Adding data objects to a labeling job
You cannot specify an alternate manifest file. Manually edit the output manifest from the previous job to add new items before starting a chained job. The Amazon S3 URI helps you locate where you are storing the manifest in your Amazon S3 bucket. Download the manifest file from there, edit it locally on your computer, and then upload the new version to replace it. Make sure you are not introducing errors during editing. We recommend you use JSON linter to check your JSON. Many popular text editors and IDEs have linter plugins available.
Start a chained job (API)
The procedure is almost the same as setting up a new labeling job with
CreateLabelingJob
, except for two primary differences:
Manifest location: Rather than use your original manifest from the prior job, the value for the
ManifestS3Uri
in theDataSource
should point to the Amazon S3 URI of the output manifest from the prior labeling job.Label attribute name: Setting the correct
LabelAttributeName
value is important here. This is the key portion of a key-value pair where labeling data is the value. Sample use cases include:Adding new or more specific labels to a completed job — Set a new label attribute name.
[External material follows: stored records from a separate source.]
-- ==== Sys2Proof/Tests/Slice0.lean ====
section
/-! SUPPORT. Tests of the model: an ill-formed term refused for each check of WellFormed, the words of the spec's worked example and other values it
states, and for every statement a witness: a concrete state and operands that meet the hypotheses of its clauses. -/

set_option Elab.async false

namespace Sys2Proof.Tests

open Sys2Proof Sys2Proof.Machine

/-! ## Well-formedness: the check refuses a term outside each range -/

/-- What surrounds a write that nothing disturbs. -/
def x0 : WriteCtx := ⟨.intact, true, true, true, 0⟩

/-- A converter frame of mid-scale samples. -/
def frame0 : List (BitVec 12) := List.replicate 64 0

theorem test_wf_lane : Instr.wf (.unbind 95 0) = true ∧ Instr.wf (.unbind 96 0) = false := by decide
theorem test_wf_byte : Instr.wf (.unbind 0 255) = true ∧ Instr.wf (.unbind 0 256) = false := by decide
theorem test_wf_hearth : Instr.wf (.retireTimeout [103]) = true ∧ Instr.wf (.retireTimeout [104]) = false := by decide
theorem test_wf_issue : Instr.wf (.nop ⟨103, 0, .clean⟩) = true ∧ Instr.wf (.nop ⟨104, 0, .clean⟩) = false := by decide
theorem test_wf_half : Instr.wf (.commit 0 65535) = true ∧ Instr.wf (.commit 0 65536) = false := by decide
theorem test_wf_core : Instr.wf (.adcFrame 2 frame0 false) = true ∧ Instr.wf (.adcFrame 3 frame0 false) = false := by decide
theorem test_wf_frame : Instr.wf (.adcFrame 0 [0] false) = false := by decide
theorem test_wf_two : Instr.wf (.blankAssert 1) = true ∧ Instr.wf (.blankAssert 2) = false := by decide
theorem test_wf_bit : Instr.wf (.auxBusError 0 0 8 0) = true ∧ Instr.wf (.auxBusError 0 0 9 0) = false := by decide
theorem test_wf_bus : Instr.wf (.auxAbort 2) = true ∧ Instr.wf (.auxAbort 3) = false := by decide
theorem test_wf_slave : Instr.wf (.auxTargetAddress 127 true) = true ∧ Instr.wf (.auxTargetAddress 128 true) = false := by decide
theorem test_wf_flue : Instr.wf (.damperMaxqExpiry 2 0) = true ∧ Instr.wf (.damperMaxqExpiry 3 0) = false := by decide
theorem test_wf_stream : Instr.wf (.tsFlushTimeout 0 127) = true ∧ Instr.wf (.tsFlushTimeout 0 128) = false := by decide
theorem test_wf_sfp : Instr.wf (.sfpTxfault 1) = true ∧ Instr.wf (.sfpTxfault 2) = false := by decide
theorem test_wf_audio : Instr.wf (.audioClockStop 7) = true ∧ Instr.wf (.audioClockStop 8) = false := by decide
theorem test_wf_oven : Instr.wf (.ovenOverrunTimeout 23) = true ∧ Instr.wf (.ovenOverrunTimeout 24) = false := by decide
theorem test_wf_ovenTicket : Instr.wf (.ovenDeadlineLate 0 3) = true ∧ Instr.wf (.ovenDeadlineLate 0 4) = false := by decide
theorem test_wf_ashTicket : Instr.wf (.ashpitRequestDone 0 7 .clean {} false) = true ∧ Instr.wf (.ashpitRequestDone 0 8 .clean {} false) = false := by decide
theorem test_wf_unit : Instr.wf (.hobCommandTimeout 0 8) = true ∧ Instr.wf (.hobCommandTimeout 0 9) = false := by decide
theorem test_wf_testUnit : Instr.wf (.rollingTestDone 151 true) = true ∧ Instr.wf (.rollingTestDone 127 true) = false := by decide
theorem test_wf_trip : Instr.wf (.lrbmatchEval 3) = true ∧ Instr.wf (.lrbmatchEval 4) = false := by decide
theorem test_wf_entry : Instr.wf (.alertEntryExpire 31) = true ∧ Instr.wf (.alertEntryExpire 32) = false := by decide
theorem test_wf_chimney : Instr.wf (.hotportWindow 13 0 none) = true ∧ Instr.wf (.hotportWindow 14 0 none) = false := by decide
theorem test_wf_calBlock : Instr.wf (.calApplyStep 3) = true ∧ Instr.wf (.calApplyStep 4) = false := by decide
theorem test_wf_density : Instr.wf (.initDone 3 0 true) = true ∧ Instr.wf (.initDone 4 0 true) = false := by decide
theorem test_wf_block : Instr.wf (.blockRelease 16) = true ∧ Instr.wf (.blockRelease 17) = false := by decide
theorem test_wf_otp : Instr.wf (.otpProgram 63) = true ∧ Instr.wf (.otpProgram 64) = false := by decide
theorem test_wf_vector : Instr.wf (.imodHoldExpiry 31) = true ∧ Instr.wf (.imodHoldExpiry 32) = false := by decide
theorem test_wf_page : Instr.wf (.pageApply 0x3FF000 .intact) = true ∧ Instr.wf (.pageApply 0x3FF004 .intact) = false := by decide
theorem test_wf_offset : Instr.wf (.registerWrite .bar0 0x3FFFFFC 0 15 x0) = true ∧ Instr.wf (.registerWrite .bar0 2 0 15 x0) = false := by decide
theorem test_wf_writer : Instr.wf (.sysTimeLoRead ⟨.mantel, 0⟩) = true ∧ Instr.wf (.sysTimeLoRead ⟨.stoker 0, 0⟩) = false := by decide
theorem test_wf_alias : Instr.wf (.bitAliasWrite .bar0 0x27FFFFC 0 x0) = true ∧ Instr.wf (.bitAliasWrite .bar0 0x2800000 0 x0) = false := by decide
theorem test_wf_store : Instr.wf (.programStoreWrite 0x1FFFFC 0 15) = true ∧ Instr.wf (.programStoreWrite 0x200000 0 15) = false := by decide
theorem test_wf_mailbox : Instr.wf (.hostMailboxWrite 0 0x5FC 0) = true ∧ Instr.wf (.hostMailboxWrite 0 0x3FC 0) = false := by decide
theorem test_wf_aperture : Instr.wf (.apertureAccess .bar0 false 0xFFFFFF 1 [] .clean) = true ∧ Instr.wf (.apertureAccess .bar0 false 0x1000000 1 [] .clean) = false := by decide
theorem test_wf_msix : Instr.wf (.msixControlWrite (.table 127 0)) = true ∧ Instr.wf (.msixControlWrite (.table 128 0)) = false := by decide
theorem test_wf_message : Instr.wf (.chimneyMessage 13 true (some ⟨13, 0, 0, none⟩) .reply 2 [] true) = true ∧
    Instr.wf (.chimneyMessage 0 true (some ⟨14, 0, 0, none⟩) .reply 0 [] true) = false ∧
    Instr.wf (.chimneyMessage 0 true (some ⟨0, 0, 0, none⟩) .reply 3 [] true) = false := by decide
theorem test_wf_bar : Instr.wf (.msixControlWrite (.bar 5 0)) = true ∧ Instr.wf (.msixControlWrite (.bar 6 0)) = false := by decide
Labeling the unlabeled items from a prior job — Use the label attribute name from the prior job.
Use a partially labeled dataset
You can get some chaining benefits if you use an augmented manifest that has already been partially labeled. Check the Label attribute name check box and set the name so that it matches the name in your manifest.
If you're using the API, the instructions are the same as those for starting a chained job. However, be sure to upload your manifest to an Amazon S3 bucket and use it instead of using the output manifest from a prior job.
The Label attribute name value in the manifest has to conform to the naming considerations discussed earlier.